Les "Saintes Ecritures" revisitées

par Paul-Eric Blanrue


Pendant de longs siècles le texte biblique fut pris au pied de la lettre par les plus savants des hommes : si Dieu avait inspiré scribes et prophètes, on pensait que le devoir des fidèles était de vénérer sa parole sans y apporter la moindre retouche personnelle. Le divin message, par nature (ou plutôt : par surnature) était nécessairement parfait et se suffisait à lui-même ; contester cette assertion, c'était pécher par orgueil et instiller le doute dans la foi, ce qui valait les pires ennuis.
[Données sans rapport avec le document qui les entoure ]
/-- The end of a walk (R39): the hold that waited for it is granted. -/
theorem storeSound_grantPending {s : State} (hp : s.power ≠ .off) (hl : ListsSound s) (hw : s.walk = .none)
    (ht : ∀ t ∈ s.txn, t.phase = .opened false)
    (hh : s.hold = .notHeld ∨ ∃ m, s.hold = .pending m ∧ (m = .keep ∨ s.txn = none)) : StoreSound (grantPending s) := by
  have hopen : ∀ t ∈ s.txn, Txn.isOpen t = true := fun t h => by simp [Txn.isOpen, ht t h]
  rcases hh with hh | ⟨m, hh, hm⟩
  · rw [grantPending_of_notHeld hh]
    refine storeSound_on hp hl ?_ ?_
    · simpa [walkSound, hw, Option.all_eq_true] using hopen
    · simpa [holdSound, hh, Option.all_eq_true] using fun t h => by simp [ht t h]
  · rw [grantPending_of_pending hh]
    exact storeSound_grantHold m hp hl hw hopen hm

theorem stored_grantPending {s u : State} (h : stored u = stored s) :
    stored (grantPending u) = stored (grantPending s) := by
  have hh : u.hold = s.hold := congrArg Stored.hold h
  unfold grantPending
  rw [hh]
  cases s.hold with
  | notHeld => exact h
  | held m => exact h
  | pending m =>
    simp only [stored_grantHold]
    exact congrArg (fun x : Stored => { x with hold := .held m, txn := x.txn.map Txn.suspended }) h

/-- The end of a walk with an event of its own. -/
theorem storeSound_grantAfterPost {s : State} (k : EventKind) (b : Byte) (hp : s.power ≠ .off) (hl : ListsSound s)
    (hw : s.walk = .none) (ht : ∀ t ∈ s.txn, t.phase = .opened false)
    (hh : s.hold = .notHeld ∨ ∃ m, s.hold = .pending m ∧ (m = .keep ∨ s.txn = none)) :
    StoreSound (grantPending (postGame k b s)) :=
  storeSound_congr (storeSound_grantPending hp hl hw ht hh) (stored_grantPending (stored_postGame ..))

/-! ### What the transaction's phase says of walk and hold -/

theorem walk_of_filling {s : State} {t : Txn} {d : Nat} (h : walkSound s = true) (ht : s.txn = some t)
    (hd : t.phase = .filling d) : ∃ n, s.walk = .fill n d := by
  cases hw : s.walk <;> simp_all [walkSound, Txn.isOpen]

/-- Beside an OPEN transaction only a VERIFY walk can be in flight. -/
theorem walk_of_opened {s : State} {t : Txn} {w : Bool} (h : walkSound s = true) (ht : s.txn = some t)
    (hd : t.phase = .opened w) : s.walk = .none ∨ ∃ n d a b, s.walk = .verify n d a b := by
  cases hw : s.walk <;> simp_all [walkSound, Txn.isOpen]

/-- Without a walk every transaction is OPEN. -/
theorem isOpen_of_idle {s : State} (h : walkSound s = true) (hw : s.walk = .none) : ∀ t ∈ s.txn, Txn.isOpen t = true := by
  simpa [walkSound, hw, Option.all_eq_true] using h

/-- A store that is not held has no request waiting without a walk. -/
theorem notHeld_of_idle {s : State} (h : holdSound s = true) (hf : storeHeld s = false) (hw : s.walk = .none) :
    s.hold = .notHeld := by
  cases hh : s.hold <;> simp_all [holdSound, storeHeld]

/-- While a walk is in flight the store is free, or a hold waits: in DROP only for a SEALING transaction or none. -/
theorem hold_of_walk {s : State} (h : holdSound s = true) (hw : s.walk ≠ .none) :
    s.hold = .notHeld ∨ ∃ m, s.hold = .pending m ∧ (m = .keep ∨ s.txn.all Txn.isSealing = true) := by
  cases hh : s.hold <;> simp_all [holdSound]

/-- While the store is not HELD no transaction is suspended. -/
theorem not_suspended {s : State} (h : holdSound s = true) (hf : storeHeld s = false) :
    ∀ t ∈ s.txn, t.phase ≠ .opened true := by
  cases hh : s.hold <;> simp_all [holdSound, storeHeld, Option.all_eq_true]

/-! ### Requests -/

theorem storeSound_openTransaction {s : State} (n : SlotNo) (k : Nat) (m : FillMode) (hp : s.power ≠ .off)
    (h : StoreSound s) (hf : storeHeld s = false) (hw : s.walk = .none) (h1 : 1 ≤ k) (h8 : k ≤ 8)
    (hk : k ≤ s.pool.length) : StoreSound (openTransaction n k m s) := by
  have hlen : (s.pool.take k).length = k := by simp [hk]
  refine storeSound_on hp ⟨h.lists.pool.sublist (List.drop_sublist ..), h.lists.slots, ?_⟩ ?_ ?_
  · rintro _ ⟨⟩
    exact ⟨h.lists.pool.sublist (List.take_sublist ..), by rw [hlen]; exact h1, by rw [hlen]; exact h8⟩
  · simp [walkSound, openTransaction]; omega
  · simp [holdSound, openTransaction, notHeld_of_idle h.holds hf hw]

theorem storeSound_commit {s : State} {t : Txn} (hp : s.power ≠ .off) (h : StoreSound s) (hf : storeHeld s = false)
    (hw : s.walk = .none) (ht : s.txn = some t) :
    StoreSound { s with txn := some { t with phase := .sealing 0 }, walk := .check t.slot 0 0 0 } := by
  obtain ⟨-, hlen, -⟩ := h.lists.staging t ht
  refine storeSound_on hp ⟨h.lists.pool, h.lists.slots, ?_⟩ ?_ ?_
  · rintro _ ⟨⟩
    exact h.lists.staging t ht
  · simp [walkSound]; omega
  · simp [holdSound, notHeld_of_idle h.holds hf hw]

/-- A FILLING transaction rolled back, as the view shows it: its fill walk is gone with it. -/
theorem rollBack_of_filling {s : State} {t : Txn} {d : Nat} (k : EndKind) (h : StoreSound s) (ht : s.txn = some t)
    (hd : t.phase = .filling d) : stored (rollBackWithFail k s)
      = stored { s with pool := (joinPool t.staging s).pool, txn := none, walk := .none } := by
  obtain ⟨n, hw⟩ := walk_of_filling h.walks ht hd
  rw [stored_rollBackWithFail k ht, hw]; rfl

/-- An OPEN transaction rolled back, as the view shows it: a VERIFY walk goes on. -/
theorem rollBack_of_opened {s : State} {t : Txn} {w : Bool} (k : EndKind) (h : StoreSound s) (ht : s.txn = some t)
    (hd : t.phase = .opened w) : stored (rollBackWithFail k s)
      = stored { s with pool := (joinPool t.staging s).pool, txn := none } := by
  rw [stored_rollBackWithFail k ht]
  rcases walk_of_opened h.walks ht hd with hw | ⟨n, d, a, b, hw⟩ <;> rw [hw] <;> rfl

end Sys2Proof.Safety
end

section
/-! The store's records in agreement, continued: every request. -/

namespace Sys2Proof.Safety

open Sys2Proof.Machine

theorem rollBackWithFail_on {s : State} (k : EndKind) (hp : s.power ≠ .off) : (rollBackWithFail k s).power ≠ .off := by
  simpa using hp

/-- A VERIFY walk beside an OPEN transaction is sound without it too. -/
theorem walkSound_withoutOpen {s : State} {t : Txn} {w : Bool} (h : walkSound s = true) (ht : s.txn = some t)
    (hd : t.phase = .opened w) (p : List Page) (x : HoldRecord) :
    walkSound { s with pool := p, txn := none, hold := x } = true := by
  rcases walk_of_opened h ht hd with hw | ⟨n, d, a, b, hw⟩
  · simp [walkSound, hw]
  · simp only [walkSound, hw, Bool.and_eq_true] at h
    obtain ⟨-, hv⟩ := h
    simp only [walkSound, hw, Option.all_none, Bool.true_and]
    exact hv
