-- ==== Sys2Proof/Machine/Flags.lean ====
section
/-! DEFINITION. The flags and the read-only status view: BUSY (R34), the count registers (R27, R28,
R31), the register encodings (R23, R24, R35, R201) and the status words STAT0 and STAT1 (R36, R37). -/

namespace Sys2Proof.Machine

/-- `BUSY = (PHASE != IDLE)` (R34). -/
def State.busy (s : State) : Bool := s.phase != .idle

/-- `cmd_ready = NOT BUSY` (R20, R34). -/
def State.cmdReady (s : State) : Bool := !s.busy

/-- RXCNT (R27). -/
def State.rxcnt (s : State) : Byte := BitVec.ofNat 8 s.rxbuf.length

/-- TXCNT (R28). -/
def State.txcnt (s : State) : Byte := BitVec.ofNat 8 s.txbuf.length

/-- CCNT (R31). -/
def State.ccnt (s : State) : Byte := BitVec.ofNat 8 s.cand.length

/-- The encoding of PHASE (R23). -/
def phaseCode : Phase → BitVec 2
  | .idle => 0#2
  | .sync => 1#2
  | .frame => 2#2
  | .fill => 3#2

/-- The encoding of KIND (R24). -/
def kindCode : Kind → BitVec 1
  | .cmd => 0#1
  | .read => 1#1

/-- LEN_SRC as STAT0 shows it (R35). -/
def lenSrcCode : LenSrc → BitVec 1
  | .nextAfterSync => 0#1
  | .syncReply => 1#1

/-- The status codes (R201). -/
def statusCode : Status → Nibble
  | .ok => 0#4
  | .errIllegal => 1#4
  | .errBadcmd => 2#4
  | .errTxfull => 3#4
  | .errTransport => 4#4
  | .errPxovf => 5#4

/-- The status word STAT0, most significant field first, reserved bits 0 (R36, I11). -/
def State.stat0 (s : State) : BitVec 32 :=
  s.rxcnt ++ (s.rem ++ (0#4 ++ (statusCode s.lastErr ++ (0#1 ++ (lenSrcCode s.lenSrc ++
    (BitVec.ofBool s.ovf ++ (BitVec.ofBool s.awaiting ++ (kindCode s.kind ++
      (phaseCode s.phase ++ BitVec.ofBool s.busy)))))))))

/-- The status word STAT1, most significant field first (R37). -/
def State.stat1 (s : State) : BitVec 32 :=
  s.txop ++ (s.ccnt ++ (s.txi ++ s.txcnt))

/-- `stat_word` for a value of `stat_sel` (R20, R36, R37). A view: reading it changes nothing (R38). -/
def State.statWord (s : State) (statSel : Bool) : BitVec 32 :=
  if statSel then s.stat1 else s.stat0

end Sys2Proof.Machine
end

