-- ==== Sys2Proof/Machine/Step.lean ====
section
/-! DEFINITION. The step, and where it fetches: the head of the words offered on the command port. -/

namespace Sys2Proof.Machine

/-- One step of the machine: one accepted command word, one bus transfer, a reset, or a wait (R10). -/
def step (s : State) : Host.Outcome State Fault Refusal := cycle s

/-- The state whose next step accepts the instruction with these bits (log 5). -/
def State.withFetchWord (s : State) (nbits w : Nat) : State := offerBits nbits w s

end Sys2Proof.Machine
end

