/-- R73, R74: a command word decodes to an operation exactly when none of the three conditions makes it
illegal: OP 0x0 or 0x9 to 0xF; RSV not 0; ARG not 0 with TXCLR, READ, PXSTART or PXEND. -/
def Obligations.WordDecodesUnlessIllegal : Prop :=
  ∀ cw : Word, (∃ i, decodeWord cw = .ok i) ↔
    ¬ ((cw.extractLsb' 12 4 = 0x0#4 ∨ 9 ≤ (cw.extractLsb' 12 4).toNat) ∨
      cw.extractLsb' 8 4 ≠ 0#4 ∨
      (cw.extractLsb' 12 4 ∈ [0x2#4, 0x5#4, 0x6#4, 0x8#4] ∧ cw.extractLsb' 0 8 ≠ 0#8))

/-- R90, R170: exactly six bytes are command opcodes, each with its name. -/
def Obligations.OpcodesAreTheSix : Prop :=
  decodeOpcode 0x07#8 = .ok .reset ∧ decodeOpcode 0x01#8 = .ok .getState ∧
  decodeOpcode 0x02#8 = .ok .getVersion ∧ decodeOpcode 0x03#8 = .ok .getPacket ∧
  decodeOpcode 0x04#8 = .ok .sendPacket ∧ decodeOpcode 0x08#8 = .ok .setLed ∧
  ∀ c : Byte, c ∉ [0x01#8, 0x02#8, 0x03#8, 0x04#8, 0x07#8, 0x08#8] →
    ∀ i, decodeOpcode c ≠ .ok i

/-- A few words written out from R70 and R72, R91's examples among them, decode to what they stand for. -/
def Obligations.WrittenWordsDecode : Prop :=
  decodeWord 0x4001#16 = .ok (.send 0x01#8) ∧ decodeWord 0x5000#16 = .ok .read ∧
  decodeWord 0x3008#16 = .ok (.txpush 8#8) ∧ decodeWord 0x70AA#16 = .ok (.pxbyte 0xAA#8) ∧
  decodeWord 0x1001#16 = .ok (.brev 0x01#8) ∧ decodeWord 0x2000#16 = .ok .txclr ∧
  decodeWord 0x6000#16 = .ok .pxstart ∧ decodeWord 0x8000#16 = .ok .pxend ∧
  decodeOpcode 0x07#8 = .ok .reset

/-- R92: what FRAME and EXTRACT expand to, and that a FRAME of more than 254 bytes is refused. -/
def Obligations.PseudoInstructionsExpand : Prop :=
  ∀ (op : Byte) (bytes : List Byte),
    (bytes.length ≤ 254 → (Pseudo.frame op bytes).expand = some (0x2000#16 ::
      (bytes.map (fun b => 0x3000#16 ||| b.setWidth 16) ++ [0x4000#16 ||| op.setWidth 16]))) ∧
    (254 < bytes.length → (Pseudo.frame op bytes).expand = none) ∧
    (Pseudo.extract bytes).expand = some (0x6000#16 ::
      (bytes.map (fun b => 0x7000#16 ||| b.setWidth 16) ++ [0x8000#16]))

/-! ### Whole exchanges and invariants -/

/-- R235, R92: the words of a FRAME, offered to an idle core, load exactly that payload and start the exchange
that carries it, whatever payload was held before. -/
def Obligations.FrameWordsLoadThePayload : Prop :=
  ∀ (op : Byte) (payload : List Byte) (words rest : List Word) (s : State),
    isCommandOpcode op = true → expandFrame op payload = some words →
    s.phase = .idle → s.rstIn = [] → s.cmdIn = words ++ rest →
    runSteps (payload.length + 2) s = .next { s with
      txbuf := payload, txop := op, kind := .cmd, awaiting := false, rem := 0#8, rxbuf := [],
      txi := 0#8, phase := .sync, lastErr := .ok, cmdIn := rest,
      rsp := s.rsp ++ .done 0x2#4 .ok [] :: List.replicate payload.length (.done 0x3#4 .ok []) }

/-- R134: a SEND under NEXT_AFTER_SYNC whose transfers all answer. With payload length n and length byte L, the
core makes max(n + 3, L + 2) transfers of the wire bytes R134 lists, keeps the first L replies after the
length, and answers DONE(0x4, OK, []). -/
def Obligations.SendExchangeNextAfterSync : Prop :=
  ∀ (s : State) (c r₀ len : Byte) (data : List Byte) (rest : List Word) (more : List Reply),
    s.phase = .idle → s.rstIn = [] → s.lenSrc = .nextAfterSync → s.txbuf.length ≤ 254 →
    isCommandOpcode c = true → s.cmdIn = (0x4000#16 ||| c.setWidth 16) :: rest →
    s.xferIn = answers (r₀ :: len :: data) ++ more →
    data.length + 2 = max (s.txbuf.length + 3) (len.toNat + 2) →
    let tx := sendWire .nextAfterSync c s.txbuf len.toNat
    tx.length = data.length + 2 ∧
    runSteps (data.length + 3) s = .next { s with
      phase := .idle, kind := .cmd, awaiting := false, rem := 0#8, txop := c, txbuf := [],
      txi := BitVec.ofNat 8 (s.txbuf.length + 1), rxbuf := data.take len.toNat,
      lastErr := .ok, rsp := s.rsp ++ [.done 0x4#4 .ok []],
      bus := s.bus ++ transfersOf tx (r₀ :: len :: data), cmdIn := rest, xferIn := more }

/-- R134: a SEND under SYNC_REPLY whose transfers all answer: the sync reply is the length L, and the core
makes max(n + 3, L + 1) transfers. -/
def Obligations.SendExchangeSyncReply : Prop :=
  ∀ (s : State) (c len : Byte) (data : List Byte) (rest : List Word) (more : List Reply),
    s.phase = .idle → s.rstIn = [] → s.lenSrc = .syncReply → s.txbuf.length ≤ 254 →
    isCommandOpcode c = true → s.cmdIn = (0x4000#16 ||| c.setWidth 16) :: rest →
    s.xferIn = answers (len :: data) ++ more →
    data.length + 1 = max (s.txbuf.length + 3) (len.toNat + 1) →
    let tx := sendWire .syncReply c s.txbuf len.toNat
    tx.length = data.length + 1 ∧
    runSteps (data.length + 2) s = .next { s with
      phase := .idle, kind := .cmd, awaiting := false, rem := 0#8, txop := c, txbuf := [],
      txi := BitVec.ofNat 8 (s.txbuf.length + 1), rxbuf := data.take len.toNat,
      lastErr := .ok, rsp := s.rsp ++ [.done 0x4#4 .ok []],
      bus := s.bus ++ transfersOf tx (len :: data), cmdIn := rest, xferIn := more }

/-- R134: a READ whose transfers all answer, under NEXT_AFTER_SYNC (L + 2 transfers) and under SYNC_REPLY
(L + 1 transfers): it answers the L data bytes and leaves the ReceiveBuffer empty. -/
def Obligations.ReadExchangeReturnsTheResponse : Prop :=
  ∀ (s : State) (r₀ len : Byte) (data : List Byte) (rest : List Word) (more : List Reply),
    s.phase = .idle → s.rstIn = [] → s.cmdIn = 0x5000#16 :: rest → data.length = len.toNat →
    (s.lenSrc = .nextAfterSync → s.xferIn = answers (r₀ :: len :: data) ++ more →
      (readWire .nextAfterSync len.toNat).length = len.toNat + 2 ∧
      runSteps (len.toNat + 3) s = .next { s with
        phase := .idle, kind := .read, awaiting := false, rem := 0#8, rxbuf := [], txi := 0#8,
        lastErr := .ok, rsp := s.rsp ++ [.done 0x5#4 .ok data],
        bus := s.bus ++ transfersOf (readWire .nextAfterSync len.toNat) (r₀ :: len :: data),
        cmdIn := rest, xferIn := more }) ∧
    (s.lenSrc = .syncReply → s.xferIn = answers (len :: data) ++ more →
      (readWire .syncReply len.toNat).length = len.toNat + 1 ∧
      runSteps (len.toNat + 2) s = .next { s with
        phase := .idle, kind := .read, awaiting := false, rem := 0#8, rxbuf := [], txi := 0#8,
        lastErr := .ok, rsp := s.rsp ++ [.done 0x5#4 .ok data],
        bus := s.bus ++ transfersOf (readWire .syncReply len.toNat) (len :: data),
        cmdIn := rest, xferIn := more })

/-- R130: every exchange whose transfers all answer, be it with a failure, ends within 257 transfers: from its
sync transfer, in a state that meets the invariants. -/
def Obligations.ExchangesEndWithin257Transfers : Prop :=
  ∀ s : State, s.Inv → s.phase = .sync → s.rstIn = [] → 257 ≤ s.xferIn.length →
    ∃ (k : Nat) (t : State), k ≤ 257 ∧ runSteps k s = .next t ∧
      t.phase = .idle ∧ t.bus.length = s.bus.length + k ∧ doneCount t.rsp = doneCount s.rsp + 1

/-- R39, R40: the reset state meets the invariants, under both settings of LEN_SRC. -/
def Obligations.ResetMeetsTheInvariants : Prop := ∀ src : LenSrc, (State.resetWith src).Inv

/-- R40: every step keeps the invariants, from every state that meets them. The clause TXI ≤ TXCNT + 1 holds
while BUSY, and in IDLE wherever TXI is 0: after a READ and before any SEND. A SEND that ended with a payload leaves
TXI above TXCNT + 1, with TXCNT cleared (R132, R133; log 10). -/
def Obligations.EveryStepKeepsTheInvariants : Prop :=
  ∀ s t : State, s.Inv → step s = .next t → t.Inv

/-- R200, R130: from a state that meets the invariants a step answers a next state, or the core is BUSY with a
transport that never answers and no reset to come. No error stops the core. That this hang is the named fault
`transportSilent` is the model's choice (log 2). -/
def Obligations.OnlyASilentTransportStopsTheCore : Prop := ∀ s : State, s.Inv → s.StepsOrHangs
end

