/-! ### `takeOffer` -/

@[simp] theorem takeOffer_phase (rest : List Word) (s : State) :
    (takeOffer rest s).phase = s.phase := rfl
@[simp] theorem takeOffer_kind (rest : List Word) (s : State) :
    (takeOffer rest s).kind = s.kind := rfl
@[simp] theorem takeOffer_awaiting (rest : List Word) (s : State) :
    (takeOffer rest s).awaiting = s.awaiting := rfl
@[simp] theorem takeOffer_rem (rest : List Word) (s : State) :
    (takeOffer rest s).rem = s.rem := rfl
@[simp] theorem takeOffer_rxbuf (rest : List Word) (s : State) :
    (takeOffer rest s).rxbuf = s.rxbuf := rfl
@[simp] theorem takeOffer_txbuf (rest : List Word) (s : State) :
    (takeOffer rest s).txbuf = s.txbuf := rfl
@[simp] theorem takeOffer_txop (rest : List Word) (s : State) :
    (takeOffer rest s).txop = s.txop := rfl
@[simp] theorem takeOffer_txi (rest : List Word) (s : State) :
    (takeOffer rest s).txi = s.txi := rfl
@[simp] theorem takeOffer_cand (rest : List Word) (s : State) :
    (takeOffer rest s).cand = s.cand := rfl
@[simp] theorem takeOffer_ovf (rest : List Word) (s : State) :
    (takeOffer rest s).ovf = s.ovf := rfl
@[simp] theorem takeOffer_lastErr (rest : List Word) (s : State) :
    (takeOffer rest s).lastErr = s.lastErr := rfl
@[simp] theorem takeOffer_lenSrc (rest : List Word) (s : State) :
    (takeOffer rest s).lenSrc = s.lenSrc := rfl
@[simp] theorem takeOffer_rsp (rest : List Word) (s : State) :
    (takeOffer rest s).rsp = s.rsp := rfl
@[simp] theorem takeOffer_bus (rest : List Word) (s : State) :
    (takeOffer rest s).bus = s.bus := rfl
@[simp] theorem takeOffer_rstIn (rest : List Word) (s : State) :
    (takeOffer rest s).rstIn = s.rstIn := rfl
@[simp] theorem takeOffer_cmdIn (rest : List Word) (s : State) :
    (takeOffer rest s).cmdIn = rest := rfl
@[simp] theorem takeOffer_xferIn (rest : List Word) (s : State) :
    (takeOffer rest s).xferIn = s.xferIn := rfl

/-! ### `takeReset` -/

@[simp] theorem takeReset_phase (s : State) :
    (takeReset s).phase = .idle := rfl
@[simp] theorem takeReset_kind (s : State) :
    (takeReset s).kind = .cmd := rfl
@[simp] theorem takeReset_awaiting (s : State) :
    (takeReset s).awaiting = false := rfl
@[simp] theorem takeReset_rem (s : State) :
    (takeReset s).rem = 0#8 := rfl
@[simp] theorem takeReset_rxbuf (s : State) :
    (takeReset s).rxbuf = [] := rfl
@[simp] theorem takeReset_txbuf (s : State) :
    (takeReset s).txbuf = [] := rfl
@[simp] theorem takeReset_txop (s : State) :
    (takeReset s).txop = 0x00#8 := rfl
@[simp] theorem takeReset_txi (s : State) :
    (takeReset s).txi = 0#8 := rfl
@[simp] theorem takeReset_cand (s : State) :
    (takeReset s).cand = [] := rfl
@[simp] theorem takeReset_ovf (s : State) :
    (takeReset s).ovf = false := rfl
@[simp] theorem takeReset_lastErr (s : State) :
    (takeReset s).lastErr = .ok := rfl
@[simp] theorem takeReset_lenSrc (s : State) :
    (takeReset s).lenSrc = s.lenSrc := rfl
@[simp] theorem takeReset_rsp (s : State) :
    (takeReset s).rsp = s.rsp := rfl
@[simp] theorem takeReset_bus (s : State) :
    (takeReset s).bus = s.bus := rfl
@[simp] theorem takeReset_rstIn (s : State) :
    (takeReset s).rstIn = s.rstIn := rfl
@[simp] theorem takeReset_cmdIn (s : State) :
    (takeReset s).cmdIn = s.cmdIn := rfl
@[simp] theorem takeReset_xferIn (s : State) :
    (takeReset s).xferIn = s.xferIn := rfl

/-! ### `State.dropRst` -/

@[simp] theorem dropRst_phase (s : State) : s.dropRst.phase = s.phase := rfl
@[simp] theorem dropRst_kind (s : State) : s.dropRst.kind = s.kind := rfl
@[simp] theorem dropRst_awaiting (s : State) : s.dropRst.awaiting = s.awaiting := rfl
@[simp] theorem dropRst_rem (s : State) : s.dropRst.rem = s.rem := rfl
@[simp] theorem dropRst_rxbuf (s : State) : s.dropRst.rxbuf = s.rxbuf := rfl
@[simp] theorem dropRst_txbuf (s : State) : s.dropRst.txbuf = s.txbuf := rfl
@[simp] theorem dropRst_txop (s : State) : s.dropRst.txop = s.txop := rfl
@[simp] theorem dropRst_txi (s : State) : s.dropRst.txi = s.txi := rfl
@[simp] theorem dropRst_cand (s : State) : s.dropRst.cand = s.cand := rfl
@[simp] theorem dropRst_ovf (s : State) : s.dropRst.ovf = s.ovf := rfl
@[simp] theorem dropRst_lastErr (s : State) : s.dropRst.lastErr = s.lastErr := rfl
@[simp] theorem dropRst_lenSrc (s : State) : s.dropRst.lenSrc = s.lenSrc := rfl
@[simp] theorem dropRst_rsp (s : State) : s.dropRst.rsp = s.rsp := rfl
@[simp] theorem dropRst_bus (s : State) : s.dropRst.bus = s.bus := rfl
@[simp] theorem dropRst_rstIn (s : State) : s.dropRst.rstIn = s.rstIn.tail := rfl
@[simp] theorem dropRst_cmdIn (s : State) : s.dropRst.cmdIn = s.cmdIn := rfl
@[simp] theorem dropRst_xferIn (s : State) : s.dropRst.xferIn = s.xferIn := rfl

/-! ### Updates that are others composed -/

@[simp] theorem raiseStatus_eq (op : Nibble) (st : Status) (s : State) :
    raiseStatus op st s = emitDone op st [] s := rfl

@[simp] theorem startSend_eq (c : Byte) (s : State) :
    startSend c s = startExchange .cmd { s with txop := c } := rfl

@[simp] theorem completeSend_eq (s : State) :
    completeSend s = emitDone opSend .ok [] { clearPayload s with phase := .idle } := rfl

@[simp] theorem completeRead_eq (s : State) :
    completeRead s = emitDone opRead .ok s.rxbuf
      { s with rxbuf := [], rem := 0#8, awaiting := false, phase := .idle } := rfl

@[simp] theorem brevOut_eq (a : Byte) : brevOut a = brev8 a := rfl

/-! ### The views -/

@[simp] theorem busy_iff (s : State) : s.busy = true ↔ s.phase ≠ .idle := by
  cases h : s.phase <;> simp [State.busy, h]

@[simp] theorem cmdReady_iff (s : State) : s.cmdReady = true ↔ s.phase = .idle := by
  cases h : s.phase <;> simp [State.cmdReady, State.busy, h]

/-- RXCNT is exact within the capacity of the ReceiveBuffer (R27). -/
theorem rxcnt_toNat {s : State} (h : s.rxbuf.length ≤ 255) : s.rxcnt.toNat = s.rxbuf.length := by
  simp [State.rxcnt]; omega

/-- TXCNT is exact within the capacity of TXBUF (R28). -/
theorem txcnt_toNat {s : State} (h : s.txbuf.length ≤ 254) : s.txcnt.toNat = s.txbuf.length := by
  simp [State.txcnt]; omega

/-- CCNT is exact within the capacity of CAND (R31). -/
theorem ccnt_toNat {s : State} (h : s.cand.length ≤ 255) : s.ccnt.toNat = s.cand.length := by
  simp [State.ccnt]; omega

end Sys2Proof.Machine
end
On chercha donc la Vérité dans la Bible (je parle de la Bible chrétienne) en privilégiant à outrance le premier degré. A toute une civilisation, le Déluge de Noé, la traversée de la Mer Morte à pieds secs, parurent aussi indéniables que la guerre des Gaules ou la bataille de Bouvines, aux XVIe et XVIIe siècles, une centaine de commentateurs s'acharnèrent à trouver l'âge de l'Univers d'aprés la chronologie biblique de la Genèse : entre -3928 et -4103, disaient-ils; sur les recommandations de Bède le Vénérable, Lactance, St. Thomas d'Aquin et moultes autres personnalités aussi sages, de savants hommes d'Eglise cherchèrent benoîtement à localiser l'Eden : certains le dénichèrent en Babylonie, d'autres en Arménie, d'autres encore affirmèrent qu'il était situé en Palestine et jamais aucun d'entre eux ne se découragea ; Grégoire de Nizance, Isidore de Séville, les têtes pensantes de la Chrétienté triomphante débattirent avec un imperturbable sérieux de la date à laquelle le Paradis avait été "planté devant Dieu" : le 25 mars était la date la plus couramment retenue, encore que le 25 octobre eût ses fervents partisans - et pour l'année, c'était un autre problème... Agostino Inveges n'hésita pas, pour sa part, à préciser que l'expulsion d'Adam et Eve eut lieu à 4 heures de l'aprés-midi, un vendredi 1er avril !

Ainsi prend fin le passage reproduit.